Finch unable to provide a connection

Hello, in our Phoenix API, we’re making numerous calls to external APIs like Opena Ai, with long responses that can take 2 to 15 seconds.
As an HTTP client, we use Req {:req, "~> 0.5.2"}, when the number of user requests to our API reaches approximately 20 per second, hence the same number of calls we’re doing to the external API we’re getting the following error: (RuntimeError) Finch was unable to provide a connection within the timeout due to excess queuing for connections. Consider adjusting the pool size, count, timeout, or reducing the rate of requests if it is possible that the downstream service is unable to keep up with the current rate.

I played with Finch opts, in the Application supervision children:

children = [
      {Finch,
             name: MyConfiguredFinch,
             pools: %{
               :default => [
                 size: 1000,
                 count: 200,
                 pool_max_idle_time: 120_000,
                 conn_max_idle_time: 120_000
               ]
             }},
               ....
   ]

but seems it doesn’t help
I would highly appreciate any help since this happening in the production

Can you confirm that the upstream service is healthy and capable of handling your load?

Keep in mind that Finch connections are lazy—they only initiate new connections when needed. If the upstream service is degraded at that time, try to open a new connection may result in a timeout.

may I please clarify by the upstream service you mean the external API to which Req makes requests? If so, yes time to time they can respond with 429 but not that often. from 1200 requests per minute only 600 were handled, for all others I got the mentioned above error.
Is there a way to make connections eager?

Yes! I was referring to the external API that Req makes requests to.

Given the occasional 429 responses, it seems likely the issue is related to the service being unable to establish a new connection when Finch requires a new one (due to lazy initialization).

To confirm, you could try lowering the pool size and pool count (perhaps even setting it to 1) and see if the error persists. If this is indeed the issue, you’ll likely see timeouts, but the connection pool should remain functional and not raise this error.

Thank you very much Gabriel
Is the following setup correct in general? And also pull size 1, does it slow down the performance?

Seems correct! But it for sure slow down the performance and the way it is right now it would apply for all services called by this MyConfiguredFinch instance.

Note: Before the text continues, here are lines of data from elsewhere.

/-- 42_flow.md R121, with its corner cases: a jump to its own address is an endless loop, and a jump to 0xFFF is legal but
the next fetch faults (20_memory.md R46, decision D8). -/
def Obligations.JpJumpsToItsAddress : Prop :=
  (∀ (nnn : Addr) (s : State), ∃ t, exec (.jp nnn) s = .next t ∧ t.pc.toNat = nnn.toNat ∧ KeptExcept [.pc] s t) ∧
  (∀ (nnn : Addr) (s : State), s.Fetches (.jp nnn) → s.pc.toNat = nnn.toNat → step s = .next s) ∧
  (∀ s : State, s.Running → ∃ t u, exec (.jp 0xFFF) s = .next t ∧ step t = .next u ∧
    u.fault = some { cause := .memoryOutOfRange, pc := 0xFFF, op := none })

/-- 42_flow.md R122 (decision D22): CALL with SP below 16 pushes the advanced pc and jumps. -/
def Obligations.CallPushesTheAdvancedPc : Prop :=
  ∀ (nnn : Addr) (s : State), s.sp.val < 16 →
    ∃ t, exec (.call nnn) s = .next t ∧ t.sp.val = s.sp.val + 1 ∧
      (∀ j : Fin 16, t.stack[j] = if j.val = s.sp.val then s.pc else s.stack[j]) ∧
      t.pc.toNat = nnn.toNat ∧ KeptExcept [.pc, .stack] s t

/-- 42_flow.md R120, R122, 70_reset_and_hazards.md R356 (decision D22): RET resumes at the word after the CALL, at the
call's depth, for every depth below 16. -/
def Obligations.RetResumesAfterTheCall : Prop :=
  ∀ (nnn : Addr) (s : State), s.sp.val < 16 →
    ∃ t u, exec (.call nnn) s = .next t ∧ exec .ret t = .next u ∧ u.pc = s.pc ∧ u.sp = s.sp ∧
      (∀ j : Fin 16, j.val < s.sp.val → u.stack[j] = s.stack[j]) ∧ KeptExcept [.stack] s u

/-- 42_flow.md R123, R124, R128: SE and SNE with an immediate add 2 to the advanced pc, or leave it. -/
def Obligations.SkipsCompareARegisterWithAnImmediate : Prop :=
  ∀ (x : Reg) (kk : Byte) (s : State),
    (∃ t, exec (.seByte x kk) s = .next t ∧ (t.pc = if s.getV x = kk then s.pc + 2 else s.pc) ∧ KeptExcept [.pc] s t) ∧
    (∃ t, exec (.sneByte x kk) s = .next t ∧ (t.pc = if s.getV x ≠ kk then s.pc + 2 else s.pc) ∧ KeptExcept [.pc] s t)

/-- 42_flow.md R125, R126, R128: SE and SNE with two registers; x = y always skips SE and never SNE. -/
def Obligations.SkipsCompareTwoRegisters : Prop :=
  ∀ (x y : Reg) (s : State),
    (∃ t, exec (.seReg x y) s = .next t ∧ (t.pc = if s.getV x = s.getV y then s.pc + 2 else s.pc) ∧ KeptExcept [.pc] s t) ∧
    (∃ t, exec (.sneReg x y) s = .next t ∧ (t.pc = if s.getV x ≠ s.getV y then s.pc + 2 else s.pc) ∧ KeptExcept [.pc] s t)

/-- 42_flow.md R127 (decision D9): the sum of nnn and V0 is kept in pc unreduced. -/
def Obligations.JpV0AddsV0ToItsAddress : Prop :=
  ∀ (nnn : Addr) (s : State),
    ∃ t, exec (.jpV0 nnn) s = .next t ∧ t.pc.toNat = nnn.toNat + (s.getV 0).toNat ∧ KeptExcept [.pc] s t

/-! ## Arithmetic, logic and random (43_alu.md) -/

/-- 43_alu.md R141, R142: the immediate, or the sum mod 256; no flag, whichever x is. -/
def Obligations.ImmediatesLoadAndAddWithoutFlag : Prop :=
  ∀ (x : Reg) (kk : Byte) (s : State),
    (∃ t, exec (.ldByte x kk) s = .next t ∧ t.getV x = kk ∧ RegsKeptExcept [x] s t ∧ KeptExcept [.v] s t) ∧
    (∃ t, exec (.addByte x kk) s = .next t ∧ (t.getV x).toNat = ((s.getV x).toNat + kk.toNat) % 256 ∧
      RegsKeptExcept [x] s t ∧ KeptExcept [.v] s t)

/-- 43_alu.md R143, R144, R145, R146: the copy and the bitwise operations, bit by bit; no flag, whichever x is. -/
def Obligations.MoveAndLogicWithoutFlag : Prop :=
  ∀ (x y : Reg) (s : State),
    (∃ t, exec (.ldReg x y) s = .next t ∧ t.getV x = s.getV y ∧ RegsKeptExcept [x] s t ∧ KeptExcept [.v] s t) ∧
    (∃ t, exec (.orReg x y) s = .next t ∧
      (∀ j, j < 8 → (t.getV x).getLsbD j = ((s.getV x).getLsbD j || (s.getV y).getLsbD j)) ∧
      RegsKeptExcept [x] s t ∧ KeptExcept [.v] s t) ∧
    (∃ t, exec (.andReg x y) s = .next t ∧
      (∀ j, j < 8 → (t.getV x).getLsbD j = ((s.getV x).getLsbD j && (s.getV y).getLsbD j)) ∧
      RegsKeptExcept [x] s t ∧ KeptExcept [.v] s t) ∧
    (∃ t, exec (.xorReg x y) s = .next t ∧
      (∀ j, j < 8 → (t.getV x).getLsbD j = ((s.getV x).getLsbD j ^^ (s.getV y).getLsbD j)) ∧
      RegsKeptExcept [x] s t ∧ KeptExcept [.v] s t)

/-- 43_alu.md R147: the sum mod 256, then VF = carry, which remains when x = 0xF. -/
def Obligations.AddRegistersWritesSumThenCarry : Prop :=
  ∀ (x y : Reg) (s : State),
    ∃ t, exec (.addReg x y) s = .next t ∧
      (x ≠ 15 → (t.getV x).toNat = ((s.getV x).toNat + (s.getV y).toNat) % 256) ∧
      (t.getV 15 = if 255 < (s.getV x).toNat + (s.getV y).toNat then 1 else 0) ∧
      RegsKeptExcept [x, 15] s t ∧ KeptExcept [.v] s t

/-- 43_alu.md R148, R150 for x other than 0xF: the difference mod 256 and VF = no borrow, from the operands before any
write (R85, decision D5). -/
def Obligations.SubtractsWriteDifferenceAndNoBorrow : Prop :=
  ∀ (x y : Reg) (s : State), x ≠ 15 →
    (∃ t, exec (.sub x y) s = .next t ∧
      (t.getV x).toNat = ((s.getV x).toNat + 256 - (s.getV y).toNat) % 256 ∧
      (t.getV 15 = if (s.getV y).toNat ≤ (s.getV x).toNat then 1 else 0) ∧
      RegsKeptExcept [x, 15] s t ∧ KeptExcept [.v] s t) ∧
    (∃ t, exec (.subn x y) s = .next t ∧
      (t.getV x).toNat = ((s.getV y).toNat + 256 - (s.getV x).toNat) % 256 ∧
      (t.getV 15 = if (s.getV x).toNat ≤ (s.getV y).toNat then 1 else 0) ∧
      RegsKeptExcept [x, 15] s t ∧ KeptExcept [.v] s t)

/-- 43_alu.md R149, R151 for x other than 0xF: halving and doubling mod 256, VF = the bit shifted out. -/
def Obligations.ShiftsWriteResultAndBitShiftedOut : Prop :=
  ∀ (x : Reg) (s : State), x ≠ 15 →
    (∃ t, exec (.shr x) s = .next t ∧ (t.getV x).toNat = (s.getV x).toNat / 2 ∧
      (t.getV 15).toNat = (s.getV x).toNat % 2 ∧ RegsKeptExcept [x, 15] s t ∧ KeptExcept [.v] s t) ∧
    (∃ t, exec (.shl x) s = .next t ∧ (t.getV x).toNat = (s.getV x).toNat * 2 % 256 ∧
      (t.getV 15).toNat = (s.getV x).toNat / 128 ∧ RegsKeptExcept [x, 15] s t ∧ KeptExcept [.v] s t)

/-- 43_alu.md R139 (decision D6): with x = 0xF, 8xy5, 8xy6, 8xy7 and 8xyE leave in VF the result under DocOrder and the flag
under FlagLast, and are refused under Refuse. -/
def Obligations.FlagRegisterAsDestinationFollowsP2 : Prop :=
  ∀ (i : Instr) (y : Reg) (res flg : Nat) (s : State),
    ((i = .sub 15 y ∧ res = ((s.getV 15).toNat + 256 - (s.getV y).toNat) % 256 ∧
        flg = if (s.getV y).toNat ≤ (s.getV 15).toNat then 1 else 0) ∨
      (i = .subn 15 y ∧ res = ((s.getV y).toNat + 256 - (s.getV 15).toNat) % 256 ∧
        flg = if (s.getV 15).toNat ≤ (s.getV y).toNat then 1 else 0) ∨
      (i = .shr 15 ∧ res = (s.getV 15).toNat / 2 ∧ flg = (s.getV 15).toNat % 2) ∨
      (i = .shl 15 ∧ res = (s.getV 15).toNat * 2 % 256 ∧ flg = (s.getV 15).toNat / 128)) →
    (s.cfg.vfAliasOrder = .docOrder →
      ∃ t, exec i s = .next t ∧ (t.getV 15).toNat = res ∧ RegsKeptExcept [15] s t ∧ KeptExcept [.v] s t) ∧
    (s.cfg.vfAliasOrder = .flagLast →
      ∃ t, exec i s = .next t ∧ (t.getV 15).toNat = flg ∧ RegsKeptExcept [15] s t ∧ KeptExcept [.v] s t) ∧
    (s.cfg.vfAliasOrder = .refuse → exec i s = .refused .vfAliasOrder)

/-- 43_alu.md R152, 40_cycle.md R89, 60_exceptions.md R312 (decision D19): Vx is the host's byte, whatever it is, masked by
kk, and so it is after the step transaction that carries the byte; where the byte is not said (notes/assumptions/16.md), some
byte masked by kk. -/
def Obligations.RndMasksTheStepsRandomByte : Prop :=
  ∀ (x : Reg) (kk : Byte) (s : State),
    (∃ t, exec (.rnd x kk) s = .next t ∧ (∃ b, t.getV x = b &&& kk) ∧ RegsKeptExcept [x] s t ∧
      KeptExcept [.v, .random] s t) ∧
    (∀ b, ∃ t, exec (.rnd x kk) (s.offerRnd b) = .next t ∧ t.getV x = b &&& kk) ∧
    (s.Fetches (.rnd x kk) → ∀ rnd, ∃ t, stepWith rnd s = (t, .ok) ∧ t.getV x = rnd &&& kk ∧ t.pc = s.pc + 2 ∧
      RegsKeptExcept [x] s t ∧ KeptExcept [.v, .pc, .random] s t)

/-- 40_cycle.md R89, 60_exceptions.md R312 (decision D19): only Cxkk reads the random byte. The state and the answer of a step
transaction that fetches anything else, or that executes nothing, are the same for every byte the host supplies. -/
def Obligations.OnlyRndReadsTheStepsRandomByte : Prop :=
  ∀ (s : State) (a b : Byte), (∀ x kk, ¬ s.Fetches (.rnd x kk)) → stepWith a s = stepWith b s

/-! ## Index register and memory (44_index_memory.md) -/

/-- 44_index_memory.md R170, R171: I is nnn, or the sum mod 2^16; no flag. -/
def Obligations.IndexIsSetAndAddedTo : Prop :=
  ∀ (nnn : Addr) (x : Reg) (s : State),
    (∃ t, exec (.ldI nnn) s = .next t ∧ t.i.toNat = nnn.toNat ∧ KeptExcept [.i] s t) ∧
    (∃ t, exec (.addI x) s = .next t ∧ t.i.toNat = (s.i.toNat + (s.getV x).toNat) % 65536 ∧ KeptExcept [.i] s t)

/-- 44_index_memory.md R172 (decision D12): I is Vx * 5, also above 15 under P5 = Formula; refused above 15 under Refuse. -/
def Obligations.GlyphAddressIsFiveTimesVx : Prop :=
  ∀ (x : Reg) (s : State),
    ((s.getV x).toNat ≤ 15 ∨ s.cfg.glyphAddrOor = .formula →
      ∃ t, exec (.ldF x) s = .next t ∧ t.i.toNat = (s.getV x).toNat * 5 ∧ KeptExcept [.i] s t) ∧
    (15 < (s.getV x).toNat ∧ s.cfg.glyphAddrOor = .refuse → exec (.ldF x) s = .refused .glyphAddress)

/-- 44_index_memory.md R172, 70_reset_and_hazards.md R351 (source section 8; P1 is any font): for a digit d, the five bytes
at I after LD F are row d of the font. -/
def Obligations.GlyphAddressPointsAtTheDigitsGlyph : Prop :=
  ∀ (x : Reg) (s : State), (s.getV x).toNat ≤ 15 → s.GlyphsIntact →
    ∃ t, exec (.ldF x) s = .next t ∧
      ∀ k (hk : 5 * (s.getV x).toNat + k < 80), k < 5 →
        t.readByte (t.indexBase + k) = s.cfg.font[5 * (s.getV x).toNat + k]

/-- 44_index_memory.md R173, 20_memory.md R43 (decisions D7, D10): where the three bytes at IB may be written, they become
the decimal digits of Vx. -/
def Obligations.BcdStoresTheDecimalDigits : Prop :=
  ∀ (x : Reg) (s : State), s.indexBase + 3 ≤ 4096 → (s.cfg.glyphWrite = .allow ∨ 0x050 ≤ s.indexBase) →
    ∃ t, exec (.ldB x) s = .next t ∧
      (t.readByte s.indexBase).toNat * 100 + (t.readByte (s.indexBase + 1)).toNat * 10 +
        (t.readByte (s.indexBase + 2)).toNat = (s.getV x).toNat ∧
      (t.readByte s.indexBase).toNat ≤ 2 ∧ (t.readByte (s.indexBase + 1)).toNat ≤ 9 ∧
      (t.readByte (s.indexBase + 2)).toNat ≤ 9 ∧
      MemKeptOutside s.indexBase 3 s t ∧ KeptExcept [.mem] s t

/-- 44_index_memory.md R174 (decisions D7, D10, D23): where the range at IB may be written, V0..Vx are stored there and
nothing else changes, I among it. -/
def Obligations.RegisterDumpStoresV0ToVx : Prop :=
  ∀ (x : Reg) (s : State), s.indexBase + x.val + 1 ≤ 4096 →
    (s.cfg.glyphWrite = .allow ∨ 0x050 ≤ s.indexBase) →
    ∃ t, exec (.storeRegs x) s = .next t ∧ (∀ r : Reg, r ≤ x → t.readByte (s.indexBase + r.val) = s.getV r) ∧
      MemKeptOutside s.indexBase (x.val + 1) s t ∧ KeptExcept [.mem] s t

/-- 44_index_memory.md R175 (decisions D7, D23): where the range at IB lies in memory, V0..Vx are loaded from it and nothing
else changes. -/
def Obligations.RegisterLoadReadsV0ToVx : Prop :=
  ∀ (x : Reg) (s : State), s.indexBase + x.val + 1 ≤ 4096 →
    ∃ t, exec (.loadRegs x) s = .next t ∧
      (∀ r : Reg, t.getV r = if r ≤ x then s.readByte (s.indexBase + r.val) else s.getV r) ∧ KeptExcept [.v] s t

/-- 44_index_memory.md R174, R175 (decisions D7, D10, D23): a load after a dump at the same I gives the registers back,
whatever happened to the registers in between. -/
def Obligations.RegisterLoadAfterDumpRestores : Prop :=
  ∀ (x : Reg) (s : State), s.indexBase + x.val + 1 ≤ 4096 →
    (s.cfg.glyphWrite = .allow ∨ 0x050 ≤ s.indexBase) →
    ∃ t, exec (.storeRegs x) s = .next t ∧ ∀ v' : Vector Byte 16,
      ∃ u, exec (.loadRegs x) { t with v := v' } = .next u ∧ (∀ r : Reg, r ≤ x → u.getV r = s.getV r) ∧
        ∀ r : Reg, x < r → u.getV r = v'[r]

/-- 20_memory.md R53, R46 (decisions D7, D8, D10): a word stored by Fx55 is the word the next fetch at it reads. -/
def Obligations.StoredWordIsFetchedNext : Prop :=
  ∀ (x k k' : Reg) (s : State), s.indexBase + x.val + 1 ≤ 4096 →
    (s.cfg.glyphWrite = .allow ∨ 0x050 ≤ s.indexBase) → k'.val = k.val + 1 → k' ≤ x →
    s.pc.toNat % 4096 = s.indexBase + k.val →
    ∃ t, exec (.storeRegs x) s = .next t ∧ t.fetchWord = s.getV k ++ s.getV k'

/-! ## Keypad and timers (45_keys_timers.md) -/

/-- 45_keys_timers.md R190, R191, R196 (decision D11): with Vx at most 15, or under P4 = Mask with Vx's low nibble, the
named key's level decides the skip. -/
def Obligations.SkipsFollowTheNamedKey : Prop :=
  ∀ (x : Reg) (k : Key) (s : State),
    ((s.getV x).toNat = k.val ∨ (s.cfg.keyIndexOor = .mask ∧ (s.getV x).toNat % 16 = k.val)) →
    (∃ t, exec (.skp x) s = .next t ∧ (t.pc = if s.isDown k = true then s.pc + 2 else s.pc) ∧ KeptExcept [.pc] s t) ∧
    (∃ t, exec (.sknp x) s = .next t ∧ (t.pc = if s.isDown k = true then s.pc else s.pc + 2) ∧ KeptExcept [.pc] s t)

/-- 45_keys_timers.md R192, R194, R195: moves between a register and the timers; a delay timer set to 0 stays 0 at a tick. -/
def Obligations.TimersAreReadAndSet : Prop :=
  ∀ (x : Reg) (s : State),
    (∃ t, exec (.ldVxDT x) s = .next t ∧ t.getV x = s.dt ∧ RegsKeptExcept [x] s t ∧ KeptExcept [.v] s t) ∧
    (∃ t, exec (.ldDT x) s = .next t ∧ t.dt = s.getV x ∧ (s.getV x = 0 → (tick t).dt = 0) ∧ KeptExcept [.dt] s t) ∧
    (∃ t, exec (.ldST x) s = .next t ∧ t.st = s.getV x ∧ KeptExcept [.st] s t)

/-- 45_keys_timers.md R193, R196: with keys down, Vx is the lowest of them; with none, pc goes back by 2 and nothing else
happens. -/
def Obligations.WaitForKeyTakesTheLowestKeyOrRewinds : Prop :=
  ∀ (x : Reg) (s : State),
    (∀ k : Key, s.isDown k = true → (∀ j : Key, j < k → s.isDown j = false) →
      ∃ t, exec (.ldVxK x) s = .next t ∧ (t.getV x).toNat = k.val ∧ RegsKeptExcept [x] s t ∧ KeptExcept [.v] s t) ∧
    ((∀ k : Key, s.isDown k = false) →
      ∃ t, exec (.ldVxK x) s = .next t ∧ t.pc.toNat = (s.pc.toNat + 0xFFFE) % 65536 ∧ KeptExcept [.pc] s t)

/-- 45_keys_timers.md R193, 60_exceptions.md R316: the busy-poll. A whole step of LD Vx, K with no key down leaves the state
exactly as it was. -/
def Obligations.WaitingStepLeavesTheStateAsItWas : Prop :=
  ∀ (x : Reg) (s : State), s.Fetches (.ldVxK x) → (∀ k : Key, s.isDown k = false) → step s = .next s

/-! ## The host interface (60_exceptions.md, 70_reset_and_hazards.md) -/

/-- 60_exceptions.md R307: n ticks take n from both timers, each stopping at 0, whether or not a fault is latched, and
change nothing else. -/
def Obligations.TicksCountDownAndStopAtZero : Prop :=
  ∀ (n : Nat) (s : State),
    (tick^[n] s).dt.toNat = s.dt.toNat - n ∧ (tick^[n] s).st.toNat = s.st.toNat - n ∧
    KeptExcept [.dt, .st] s (tick^[n] s)

/-- 70_reset_and_hazards.md R352 (decision D20): an image of at most 3584 bytes is copied to 0x200 and up, a longer one is
rejected before any byte is written. -/
def Obligations.LoadCopiesTheImageOrRejectsIt : Prop :=
  ∀ (bytes : List Byte) (s : State),
    (bytes.length ≤ 3584 →
      ∃ t, transact (.load bytes) s = (t, .loadOk) ∧
        (∀ k (hk : k < bytes.length), t.readByte (0x200 + k) = bytes[k]) ∧
        MemKeptOutside 0x200 bytes.length s t ∧ KeptExcept [.mem] s t) ∧
    (3584 < bytes.length → transact (.load bytes) s = (s, .loadError))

So, I would suggest 2 things:

  • Create a configuration for the specific service you are having trouble with.
  • Do not decrease it to 1 on the first try, but measure and see

Somehting like this:

children = [
      {Finch,
             name: MyConfiguredFinch,
             pools: %{
               :default => # Keep as it is
               "https://your-faulty-service.com" => [size: 10, count: 1]
             }},
1 Like

It helped but not totally, less but still getting the same error, is there buy chance a way to catch this particular error? I can see only RuntimeError without any additional markers

You could probaly match on it’s message on a catch/2

My suggestion now would be increasing :pool_timeout option on Finch request. See Finch — Finch v0.19.0

Since some of your requests take a long time (eg. 15 seconds) you may end up starving the pool.

One way to measure it is to start pool metrics on finch with the option :start_pool_metrics? on Finch start_link. See Finch — Finch v0.19.0

And then run a periodically job that will execute Finch.pool_status/2 and gather this metrics so you can check if your pool is starving or not.